Defendant-appellant Donnie Bray appeals the sentence he received following a *188plea-agreement. On appeal, Bray argues his sentence was manifestly unreasonable.
We affirm.
STATEMENT OF FACTS
On May 8, 1991, a confidential informant told Detective Gunselman of the Jasper Police Department that Bray had offered to sell him cocaine. After meeting with the informant, the detective fitted him with a transmitter, gave him money, and sent him to purchase cocaine from Bray. Thereafter, at Bray's home, Bray sold a small amount of cocaine to the informant for $20.00.
Two days later, in an unrelated matter, the same informant was scheduled to buy crank1 from two men. Detective Gunsel-man again fitted the informant with a transmitter, gave him money, and sent him to complete the deal. While the informant waited in a parking lot for the two men, however, Bray spotted him, drove up beside him, and offered to sell the informant some crank. At a local park later that evening, Bray sold a small amount of methamphetamine to the informant for $50.00.
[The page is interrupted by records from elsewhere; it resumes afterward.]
/-- A zone and a cut meet as R26's table says. The test for retirement removes the bound, closed entries other than marks that end at or below the end of the last cut, and no other; a cut report
removes the marks below the end of its cut. A closed zone that finds no place latches TRACK_OVERFLOW, and is covered by the eligible entry that stands last at or below its start: an
end short of the zone's is raised to it, and a DEFECT whose end is raised absorbs every other DEFECT that its zone then overlaps; that TRACK_OVERFLOW comes first is the model's choice (log 33). The binding
of bonds binds, where it stands, every unbound BOND entry whose start the point at its web's joint detector has passed, and tests for retirement. A zone closed with a travel above 0 takes it as its extent
and web, an unbound one from its feeder start and K on and cut off below 0, and stays also where nothing is left of it, while one bound before takes the whole travel (log 28); with a travel of 0 it leaves the list; the change goes to OS after the test for retirement (log 34). The stretches of a region that the grade check finds are
those, from B on, where the web grade is not the one the region requires. The check removes the stand's OFF_GRADE entries from B on that are none of the stretches, ends at B its open ones from before B, with the
test for retirement, keeps those that are, and inserts the other stretches, in this order (log 34): closed ones with the fallback, open ones where there is a place. OFF_GRADE is latched where the stand then has an open
entry and had none, and the changes go to OS after it (log 33) as one cause. A check that finds nothing to do changes nothing. -/
def Obligations.ZoneMeetsCut : Prop :=
  (∀ (z : Zone) (x y : Nat),
    (∀ e, z.extent = some e → 0 < e → (z.meets x y = true ↔ z.start < y ∧ x < z.start + e)) ∧
    (z.extent = some 0 → (z.meets x y = true ↔ x ≤ z.start ∧ z.start < y)) ∧
    (z.extent = none → (z.meets x y = true ↔ z.start < y))) ∧
  (∀ p : Part, (p.dec.kLast = none → retire p = p) ∧
    ∀ k, p.dec.kLast = some k → ∀ e, e ∈ (retire p).wt.track ↔
      e ∈ p.wt.track ∧ ¬ ((∀ b, e.binding = some b → b.bound = true) ∧ (∀ n, e.kind ≠ .mark n) ∧ ∃ n, e.extent = some n ∧ e.start + n ≤ k)) ∧
  (∀ (p : Part) (y : Nat) (e : TrackEntry), e ∈ (passMarks y p).wt.track ↔ e ∈ p.wt.track ∧ ¬ ((∃ n, e.kind = .mark n) ∧ e.start < y)) ∧
  (∀ (f : Option (Fin 2)) (start stop : Nat) (p : Part), p.wt.track.Pairwise inOrder →
    let q := latch .trackOverflow p
    let eligible (e : TrackEntry) : Prop := e.cull = true ∧ e.extent.isSome ∧ (∀ n, e.kind ≠ .mark n) ∧ e.start ≤ start
      ∧ ∀ b, e.binding = some b → b.bound = true ∨ f = some b.feeder
    (alarmOf (coverZone f start stop p).1 .trackOverflow).latch = true ∧
    ((∀ e ∈ p.wt.track, ¬ eligible e) → coverZone f start stop p = (q, [])) ∧
    (∀ e ∈ p.wt.track, eligible e → (∀ x ∈ p.wt.track, eligible x → x ≠ e → x.start < e.start ∨ (x.start = e.start ∧ x.id < e.id)) →
      (stop ≤ e.start + e.extent.getD 0 → coverZone f start stop p = (q, [])) ∧
      (e.start + e.extent.getD 0 < stop → e.kind ≠ .defect →
        (∃ x ∈ (coverZone f start stop p).1.wt.track,
          x.id = e.id ∧ x.start = e.start ∧ x.extent = some (stop - e.start) ∧ x.kind = e.kind ∧ x.cull = e.cull)
        ∧ (∀ x ∈ p.wt.track, x.id ≠ e.id → x ∈ (coverZone f start stop p).1.wt.track)
        ∧ (coverZone f start stop p).2
          = [{ before := some e.zone, after := some { start := e.start, extent := some (stop - e.start) }, cull := e.cull }]) ∧
      (e.start + e.extent.getD 0 < stop → e.kind = .defect → IdsDiffer p.wt.track →
        let track := (coverZone f start stop p).1.wt.track
        let overlaps (y : TrackEntry) : Prop := y.kind = .defect ∧ y.start < stop ∧ e.start < y.start + y.extent.getD 0
        (∃ x ∈ track, x.id = e.id ∧ x.kind = .defect ∧ x.cull = e.cull ∧ x.start ≤ e.start ∧ stop ≤ x.start + x.extent.getD 0
          ∧ (∀ y ∈ p.wt.track, overlaps y → x.start ≤ y.start ∧ y.start + y.extent.getD 0 ≤ x.start + x.extent.getD 0)
          ∧ (x.start = e.start ∨ ∃ y ∈ p.wt.track, overlaps y ∧ x.start = y.start)
          ∧ (x.start + x.extent.getD 0 = stop ∨ ∃ y ∈ p.wt.track, overlaps y ∧ x.start + x.extent.getD 0 = y.start + y.extent.getD 0))
        ∧ (∀ y ∈ p.wt.track, y.id ≠ e.id → ((y ∈ track ↔ ¬ overlaps y)))))) ∧
  (∀ (p : Part) (s : Fin 5) (r : Region) (o : Order) (x : Nat), p.wt.track.Pairwise inOrder → r.order = some o → posB p ≤ x → r.start ≤ x →
    (∀ e, r.stop = some e → x < e) →
    ((∃ z ∈ regionOff p s r, z.1 ≤ x ∧ (∀ e, z.2.1 = some e → x < e)) ↔ o.grades.get s ≠ 0 ∧ webGrade p s x ≠ o.grades.get s)
      ∧ ∀ z ∈ regionOff p s r, z.2.2 = o.tag) ∧
  (∀ p : Part,
    let passed (e : TrackEntry) : Prop :=
      e.kind = .bond ∧ ∃ b, e.binding = some b ∧ b.bound = false ∧ e.start < posB p + offset p (.jointDet b.feeder)
    ((∀ e ∈ p.wt.track, ¬ passed e) → bindBonds p = p) ∧
    ((∃ e ∈ p.wt.track, passed e) → ∃ l, bindBonds p = retire { p with wt := { p.wt with track := l } } ∧
      List.Forall₂ (fun e x => (passed e → x = { e with binding := e.binding.map (fun b => { b with bound := true }) }) ∧ (¬ passed e → x = e))
        p.wt.track l)) ∧
  (∀ (p : Part) (id n : Nat),
    (entryById p id = none → closeZone id n p = (p, [])) ∧
    (∀ e, entryById p id = some e → n = 0 →
      closeZone id n p = ({ p with wt := { p.wt with track := p.wt.track.filter (fun x => !decide (x.id = id)) } },
        [{ before := some e.zone, after := none, cull := e.cull }])) ∧
    (∀ e, entryById p id = some e → 0 < n → IdsDiffer p.wt.track →
      let unbound := ∃ b, e.binding = some b ∧ b.bound = false
      ∃ (q : Part) (z : Zone),
        (closeZone id n p).1 = retire q ∧ q = { p with wt := { p.wt with track := q.wt.track } }
        ∧ (e.zone ≠ z → (closeZone id n p).2 = [{ before := some e.zone, after := some z, cull := e.cull }])
        ∧ (e.zone = z → (closeZone id n p).2 = [])
        ∧ (¬ unbound → z = { start := e.start, extent := some n })
        ∧ (∀ b, e.binding = some b → b.bound = false →
            let x := b.start + bridgeK p b.feeder
            z = { start := x.toNat, extent := some (n - (-x).toNat) })
        ∧ q.wt.track.Pairwise inOrder
        ∧ q.wt.track.Perm (p.wt.track.map (fun x => if x.id = id then
            { e with start := z.start, extent := z.extent, binding := e.binding.map (fun b => { b with web := some n }) } else x)))) ∧
  (∀ (p : Part) (s : Fin 5), (p.mu.mode = .config ∨ standInUse p s = false → gradeCheck s p = (p, [])) ∧
    checkGrades s p = handOver (gradeCheck s p).2 (gradeCheck s p).1 ∧
    (p.mu.mode = .run → standInUse p s = true →
      let computed := p.os.regions.flatMap (regionOff p s)
      let same (c : Nat × Option Nat × Nat) (e : TrackEntry) : Bool :=
        decide (e.kind = .offGrade s c.2.2) && decide (e.start = c.1) && decide (e.extent = c.2.1.map (fun t => t - c.1))
      let ofStand (e : TrackEntry) : Bool := match e.kind with | .offGrade t _ => decide (t = s) | _ => false
      let goes (e : TrackEntry) : Bool := ofStand e && decide (posB p ≤ e.start) && !(computed.any (fun c => same c e))
      let ends (e : TrackEntry) : Bool := ofStand e && decide (e.start < posB p) && e.extent.isNone
      let ended (e : TrackEntry) : TrackEntry := if ends e then { e with extent := some (posB p - e.start) } else e
      let isOpen (q : Part) : Bool := q.wt.track.any (fun e => ofStand e && e.extent.isNone)
      let missing := computed.filter (fun c => !(p.wt.track.any (fun e => decide (posB p ≤ e.start) && same c e)))
      let cut : Part := { p with wt := { p.wt with track := (p.wt.track.filter (fun e => !goes e)).map ended } }
      let changes : List Change :=
        (p.wt.track.filter goes).map (fun e => { before := some e.zone, after := none, cull := e.cull })
          ++ (p.wt.track.filter ends).map (fun e => { before := some e.zone, after := some (ended e).zone, cull := e.cull })
      let r := missing.foldl (fun acc c => ((insertOff s c acc.1).1, acc.2 ++ (insertOff s c acc.1).2))
        (if p.wt.track.any ends then retire cut else cut, changes)
      gradeCheck s p = (if isOpen r.1 && !isOpen p then latch .offGrade r.1 else r.1, r.2) ∧
      ((∀ e ∈ p.wt.track, goes e = false ∧ ends e = false) → missing = [] → gradeCheck s p = (p, [])) ∧
      (p.dec.kLast = none → p.wt.track.length + computed.length ≤ 64 →
        (∀ c ∈ computed, ∃ e ∈ (gradeCheck s p).1.wt.track, same c e = true) ∧
        (∀ e ∈ (gradeCheck s p).1.wt.track, ofStand e = true → posB p ≤ e.start → ∃ c ∈ computed, same c e = true) ∧
        (∀ e ∈ (gradeCheck s p).1.wt.track, ofStand e = true → e.start < posB p → e.extent.isSome) ∧
        (∀ e, ofStand e = false → (e ∈ (gradeCheck s p).1.wt.track ↔ e ∈ p.wt.track))))) ∧
  (∀ (p : Part) (s : Fin 5) (start tag : Nat) (stop : Option Nat),
    let z (id : Nat) : TrackEntry :=
      { id := id, kind := .offGrade s tag, start := start, extent := stop.map (fun t => t - start), cull := true, origin := .stand s, binding := none }
    let i := insertOff s (start, stop, tag) p
    (p.wt.track.length < 64 → ∃ id, (∀ e ∈ p.wt.track, e.id ≠ id) ∧ i.1.wt.track = insertEntry (z id) p.wt.track
      ∧ i.2 = [{ before := none, after := some (z id).zone, cull := true }] ∧ i.1.os = p.os ∧ i.1.rif = p.rif) ∧
    (64 ≤ p.wt.track.length → stop = none → i = (latch .trackOverflow p, [])) ∧
    (∀ t, 64 ≤ p.wt.track.length → stop = some t → i = coverZone none start (start + (t - start)) p))

/-! ## Orders -/

/-- APPEND ORDER, in either mode: a field out of range is refused with BAD_ARG, an EMPTY slot with NOT_FOUND, a tag held in the queue or the region list with CONFLICT, and a queue of 24 with FULL, in this order and
with no change. Else the order joins the tail of the queue with revision 0, its slot's reference count rises by 1, the reply gives its position, and NEXT selection runs, which in CONFIG does nothing. -/
def Obligations.AppendOrderJoinsQueue : Prop :=
  (∀ (s : State) (r : Request) (tag slot outs hold g1 g2 g3 g4 g5 len qty stack profile overrun : Nat),
    Asks s.part 36 [4, 1, 1, 1, 2, 2, 2, 2, 2, 4, 4, 2, 2, 2]
      [tag, slot, outs, hold, g1, g2, g3, g4, g5, len, qty, stack, profile, overrun] r →
    let o : Order :=
      { tag := tag, revision := 0, slot := slot, grades := #v[g1, g2, g3, g4, g5], outs := outs, length := len, quantity := qty,
        stackHeight := stack, profile := profile, overrun := overrun, hold := decide (hold = 1) }
    let legal := hold ≤ 1 ∧ o.inRange = true
    let held := (∃ x ∈ s.part.os.queue, x.tag = tag) ∨ ∃ x ∈ s.part.os.regions, x.order.map Order.tag = some tag
    (¬ legal → exec .appendOrder s = Answered s r .badArg [] (popRequest s.part)) ∧
    (∀ i : Fin 32, legal → place 32 slot = some i →
      ((s.part.bc.slots.get i).recipe = none → exec .appendOrder s = Answered s r .notFound [] (popRequest s.part)) ∧
      ((s.part.bc.slots.get i).recipe.isSome →
        (held → exec .appendOrder s = Answered s r .conflict [] (popRequest s.part)) ∧
        (¬ held → 24 ≤ s.part.os.queue.length → exec .appendOrder s = Answered s r .full [] (popRequest s.part)) ∧
        (¬ held → s.part.os.queue.length < 24 →
          let t := setSlot (setOrders (popRequest s.part) (s.part.os.queue ++ [o])) i
            { s.part.bc.slots.get i with refs := (s.part.bc.slots.get i).refs + 1 }
          exec .appendOrder s = Answered s r .ok (w32 s.part.os.queue.length) (nextSelection t))))) ∧
  (∀ o : Order, o.inRange = true ↔
    1 ≤ o.slot ∧ o.slot ≤ 32 ∧ (∀ i, o.grades.get i ≤ 65535) ∧ 1 ≤ o.outs ∧ o.outs ≤ 8 ∧ 2000 ≤ o.length ∧ o.length ≤ 60000 ∧ 1 ≤ o.quantity
      ∧ o.quantity ≤ 999999 ∧ 1 ≤ o.stackHeight ∧ o.stackHeight ≤ 500 ∧ 1 ≤ o.profile ∧ o.profile ≤ 999 ∧ o.overrun ≤ 200) ∧
  (∀ p : Part, p.mu.mode = .config → nextSelection p = p)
Bray was arrested and charged with dealing in cocaine and dealing in a schedule II controlled substance, both Class B felonies.2 Following a negotiated plea-agreement, Bray pleaded guilty to possession of cocaine and possession of a schedule II controlled substance, both Class D felonies.3 Thereafter, the trial court sentenced Bray to two consecutive three-year terms.
DISCUSSION AND DECISION
We will reverse a trial court's sentencing decision only upon a showing of manifest abuse of discretion. Bewley v. State (1991), Ind.App., 572 N.E.2d 541, 545. Bray argues the trial court erred both by sentencing him to the maximum term on each count and by ordering these terms to be served consecutively. Bray's sole contention is that Beno v. State (1991), Ind., 581 N.E.2d 922, requires us to conclude that his sentence was manifestly unreasonable.4
In Beno, the defendant was convicted on two counts of dealing in cocaine and one count of maintaining a common nuisance after being nabbed by a police sting operation. Thereafter, the trial court sentenced him to the maximum terms of imprisonment for each of the three drug violations, and further ordered him to serve the three terms consecutively, totalling seventy-four years. In concluding the trial court's sentencing decision was manifestly unreasonable, our supreme court stated:
[Such sentencing is not appropriate. Beno was convicted of committing virtually identical crimes separated by only four days. Most importantly, the crimes were committed as a result of a police sting operation.... We understand the rationale behind conducting more than one buy during a sting operation, however, we do not consider it appropriate to then impose maximum and consecutive sentences for each additional violation.... [Blecause the crimes committed were nearly identical State-sponsored buys, consecutive sentences were inappropriate.
Id. at 924.
Contrary to Bray's contention, Bray's case is distinguishable from Beno. Unlike the defendant in Beno, Bray sold different drugs at two different places, and more importantly, Bray, not the police, initiated the second transaction. The Beno court acknowledged that "if Beno, for instance, had sold drugs to different persons, or if he had provided a different type of drug during each buy, the consecutive sentences *189imposed might seem more appropriate." Id. That is precisely what occurred here.
Because of these significant factual differences, we conclude Beno fails to compel the result Bray seeks. Bray's sentence is not manifestly unreasonable under Beno. There being no other allegation of error, the sentence is affirmed.
ROBERTSON and NAJAM, JJ., concur.. "Crank" is a slang term for methamphetamine.
. IND.CODE 35-48-4-1(a); IND.CODE 35-48-4-2(a).
. IND.CODE 35-48-4-6; IND.CODE 35-48-4-T(a).
. In passing, we note that Bray included neither a transcript of the plea-agreement hearing nor a copy of the pre-sentence report in the record of proceedings. Although this information would have been helpful, its absence does not preclude our review because neither document is needed to resolve Bray's issue on appeal. See Ind.Appellate Rule 7.2(B).